§ PROVIDED DATA

[Start of section]

-- ==== Sys2Proof/Tests/Slice0.lean ====
section
/-!
SUPPORT. Tests/Slice0.lean: ill-formed commands that the checks refuse, the worked examples of spec/ with the numbers it gives, and for every
statement that has hypotheses the states and operands that meet them.
-/
namespace Sys2Proof.Tests
/-! Theorem by theorem: the witnesses are large, and many of them at once take much memory. -/
set_option Elab.async false
open Sys2Proof Sys2Proof.Machine

/-! ### The queue -/

/-- With no command waiting, a tick of the timebase passes (the model's choice, log 1). -/
theorem test_idle_tick : (match step State.reset with | .next t => decide (t.now = 1) && decide (t.ltc = State.reset.ltc + 1) | _ => false) = true := by
  decide +kernel

/-- The command table gives its rows no bits, so no word spells a command (opcode_table.json). -/
theorem test_no_words : decodeTableWord 16 5 = none ∧ State.reset.withFetchWord 16 5 = State.reset := ⟨rfl, rfl⟩

/-! ### Ill-formed commands, one for each check of WellFormed -/

theorem test_wf_session : (Instr.lawStart 5).wf = false := by decide
theorem test_wf_word : (Instr.pstateReq 0 0 256).wf = false := by decide
theorem test_wf_count : countOk 1024 1025 = false := by decide
theorem test_wf_adc_code : (Instr.adcConversionDone 0 .agnd 131072).wf = false := by decide
theorem test_wf_gauges : (Instr.gaugeSample .a [none]).wf = false := by decide
theorem test_wf_open_port : (Instr.dictOpen 2 0 0 0).wf = false := by decide
theorem test_wf_peer : peerOk [] = false := by decide
theorem test_wf_announce : announceOk ⟨true, 1, 256, 0, 0, 0, 0, 0, 0, 0, 0, 0, false, false, false, false, 0⟩ = false := by decide
theorem test_wf_run : (Instr.xlRunReceive [] [0]).wf = false := by decide
theorem test_wf_can_frame : canFrameOk ⟨2048, false, false, false, false, false, 0, [], 0⟩ = false := by decide
theorem test_wf_can_outcome : canOutcomeOk (.sent (2 ^ 32) 0) = false := by decide
theorem test_wf_pdu : pduOk (List.replicate 1025 0) = false := by decide +kernel

/-! ### The Bushel code: the worked codeword of chapter 01 -/

/-- Data symbol 0 is 1: the check field is 0x2053. -/
theorem test_code_worked : bushelEncode 1 = 0x205300000000000000000000000000000001#144 := by decide +kernel

/-- Bit 1 of symbol 0 flipped: the decoder corrects it. -/
theorem test_code_corrects : bushelDecode (bushelEncode 1 ^^^ 2) = .corrected (bushelEncode 1) := by decide +kernel

/-- The syndrome of that word is (0x2, 0xC, 0x0, 0x4). -/
theorem test_code_syndrome : bushelSyndrome (bushelEncode 1 ^^^ 2) = ⟨0x2, 0xC, 0, 0x4⟩ := by decide +kernel

/-- Its poisoned form has the check field 0xDFAC. -/
theorem test_code_poison : bushelPoison (bushelEncode 1) = 0xDFAC00000000000000000000000000000001#144 := by decide +kernel

/-! ### Worked examples of the other chapters -/

/-- Entries written into the state after reset. -/
def cfg (ps : List (Nat × Nat)) : State := ps.foldl (fun s p => s.putN p.1 p.2) State.reset

/-- Chapter 05, the four-stack NPC line-side converter: its configuration. -/
def npc : State :=
  cfg ([(OD.FRAME_PERIOD, 12500), (OD.TOPOLOGY, 1), (OD.N_STACKS, 4), (OD.REF_CARRIER, 0), (OD.CAR_PERIOD 0, 250000), (OD.LIM_H_F, 12),
    (OD.NEG_MODE, 1), (OD.OBS_ENABLE, 1), (OD.GT_ENABLE 0, 1), (OD.GT_ENABLE 1, 1), (OD.HARM_ORDER 0, 5), (OD.HARM_ORDER 1, 7),
    (OD.STREAM_MODE 0, 1)] ++
    (List.range 24).map (fun p => (OD.PAIR_USE p, 1)) ++ (List.range 16).map (fun n => (OD.CH_ROLE n, n + 1)) ++
    (List.range 8).map (fun k => (OD.RISE k, 0x3F800000)) ++ (List.range 8).map (fun j => (OD.SIG 0 j, 0x300 + j)))

/-- Chapter 05: 667 pecks with run-ahead, against a limit of 1,275. -/
theorem test_npc_cost : npc.frameCost [] true = 667 ∧ npc.admitLimit = 1275 ∧ npc.framesPerHalf = 10 := by decide +kernel

/-- Chapter 05: 514 pecks on the full path. -/
theorem test_npc_full_path : npc.frameCost [] false = 514 := by decide +kernel

/-- Chapter 05: at F = 6,250 ticks the commit is refused with 0x41, quantity 667, location 0, and with H_f = 11 the cost is 632. -/
theorem test_npc_refused :
    ((npc.putN OD.FRAME_PERIOD 6250).checkDeadline.map fun r => (r.code, r.qty, r.detail)) = some (0x41, 667, 0) ∧
    ((npc.putN OD.FRAME_PERIOD 6250).putN OD.LIM_H_F 11).frameCost [] true = 632 := by decide +kernel

/-- Chapter 09: an arm hub of 256 submodules on L0 loads 10 parcels down and 43 up, against a limit of 1,110; U_0 = 3.834 µs. -/
def hub : State :=
  cfg [(OD.TOPOLOGY, 3), (OD.N_SM, 256), (OD.EP_ARMS 0, 1), (OD.EP_LANE 0, 0), (OD.LANE_RATE 0, 1), (OD.FAULT_RESERVE 0, 4), (OD.CFG_PER_FRAME, 1),
    (OD.UL_START 0, 1250), (OD.ONEWAY 0, 625)]

/-- The loads of chapter 09's arm hub. -/
theorem test_hub_loads : hub.loadDl 0 = 10 ∧ hub.loadUl 0 = 43 ∧ parcelLimit 12500 1 = 1110 := by decide +kernel

/-- Chapter 09: the last voltage parcel arrives by 3.834 µs, in tenths of a tick of 1.6 ns. -/
theorem test_hub_arrival : ((hub.setSer 0 { hub.ser 0 with trained := true }).arrival 0 0) = 23960 := by decide +kernel

/-- Chapter 02: module 5 of 8 has its valleys 312,500 ticks after those of module 0. -/
theorem test_interleave :
    (State.reset.setTb { State.reset.tb with inForce := { State.reset.tb.inForce with n := 8, idx := 5, trim := 0 } }).interleaveOffset 500000 = 312500 := by
  decide +kernel

/-- Chapter 14, the reference message and the feed-forward: 65 and 73 NTU; the port runs 1 Mbit/s and 5 Mbit/s. -/
theorem test_can_lengths :
    let s := cfg [(OD.NBRP 0, 2), (OD.NTSEG1 0, 31), (OD.NTSEG2 0, 8), (OD.DBRP 0, 2), (OD.DTSEG1 0, 5), (OD.DTSEG2 0, 2)]
    s.ntu 0 = 80 ∧ s.frameNtu 0 1 0 false = 65 ∧ s.frameNtu 0 16 2 false = 73 ∧ s.frameNtu 0 8 0 false = 135 := by decide +kernel

/-- Chapter 14: check 6 at column 2 with an excess of 53 NTU. -/
theorem test_can_qty : schedQty 6 0 2 53 = 0x60040035 := by decide

/-- Chapter 15: a packet of eight signals without marks holds 44 blocks. -/
theorem test_packet_blocks : (packetBlocks 8 0 (List.replicate 60 {})).length = 44 := by decide +kernel

/-- Chapter 15: a third stream on E1 takes the guarantees to 900 Mb/s and is refused with 0x46, location 2. -/
theorem test_stream_share :
    ((cfg [(OD.STREAM_ETH 0, 1), (OD.STREAM_GUAR 0, 400), (OD.STREAM_MAX 0, 400), (OD.STREAM_ETH 1, 1), (OD.STREAM_GUAR 1, 300),
      (OD.STREAM_MAX 1, 300), (OD.STREAM_ETH 2, 1), (OD.STREAM_GUAR 2, 200), (OD.STREAM_MAX 2, 200)]).checkStreams.map
      fun r => (r.code, r.qty, r.detail)) = some (0x46, 900, 2) := by decide +kernel

/-- Chapter 08: an arm of 198 submodules of mean voltage 2,020.0 V asked for `v` p.u. of 179,629 V. -/
def oneArm (v : F32) : State :=
  let s := (cfg [(OD.TOPOLOGY, 3), (OD.N_SM, 200), (OD.INS_STEP_MAX, 512)]).putF OD.V_BASE (fofInt 220000)
  let s := s.setArm 0 { s.arm 0 with order := List.range 198, fresh := true, volts := (List.range 198).map fun j => (j, 20200) }
  s.insertArm { s.law with vArm := vset s.law.vArm 0 v } [] 0

/-- Chapter 08: the upper arm's 0.60341 p.u. insert 54 submodules. -/
theorem test_insertion_upper : (oneArm (fq 60341 100000)).int (OD.N_INS 0) = 54 := by decide +kernel

/-- Chapter 08: the lower arm's 1.60341 p.u. insert 143. -/
theorem test_insertion_lower : (oneArm (fq 160341 100000)).int (OD.N_INS 0) = 143 := by decide +kernel

/-- Chapter 04: core 4 at P_c = 250, CIC N = 3 and R = 50, a FIR set of delay 15.5 that decimates by 2, a grid-locked resampler. -/
def busVoltage : State :=
  (cfg [(OD.ADC_ENABLE 4, 1), (OD.ADC_PERIOD 4, 250), (OD.CIC_ORDER 4, 3), (OD.CIC_DEC 4, 50), (OD.FIR_SET 4, 1), (OD.FIR_DEC 4, 2), (OD.RS_MODE 4, 2)]).putF
    (OD.FIR_DELAY 1) (fq 155 10)

/-- Chapter 04: the word of the CIC is 35 bits and the total group delay 639.4 µs. -/
theorem test_group_delay :
    busVoltage.live (OD.CIC_WIDTH 4) = 35 ∧ busVoltage.live (OD.GROUP_DELAY 4) = ((fq 6394 10).toNat : Int) := by decide +kernel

[End of section]

§ WORK ITEM
Print the material above verbatim, first line through the line containing "theorem test_wf_adc_code : (Instr.adcConversionDone", both included.

§ SOLUTION FOR THIS PROBLEM
-- ==== Sys2Proof/Tests/Slice0.lean ====
section
/-!
SUPPORT. Tests/Slice0.lean: ill-formed commands that the checks refuse, the worked examples of spec/ with the numbers it gives, and for every
statement that has hypotheses the states and operands that meet them.
-/
namespace Sys2Proof.Tests
/-! Theorem by theorem: the witnesses are large, and many of them at once take much memory. -/
set_option Elab.async false
open Sys2Proof Sys2Proof.Machine

/-! ### The queue -/

/-- With no command waiting, a tick of the timebase passes (the model's choice, log 1). -/
theorem test_idle_tick : (match step State.reset with | .next t => decide (t.now = 1) && decide (t.ltc = State.reset.ltc + 1) | _ => false) = true := by
  decide +kernel

/-- The command table gives its rows no bits, so no word spells a command (opcode_table.json). -/
theorem test_no_words : decodeTableWord 16 5 = none ∧ State.reset.withFetchWord 16 5 = State.reset := ⟨rfl, rfl⟩

/-! ### Ill-formed commands, one for each check of WellFormed -/

theorem test_wf_session : (Instr.lawStart 5).wf = false := by decide
theorem test_wf_word : (Instr.pstateReq 0 0 256).wf = false := by decide
theorem test_wf_count : countOk 1024 1025 = false := by decide
theorem test_wf_adc_code : (Instr.adcConversionDone 0 .agnd 131072).wf = false := by decide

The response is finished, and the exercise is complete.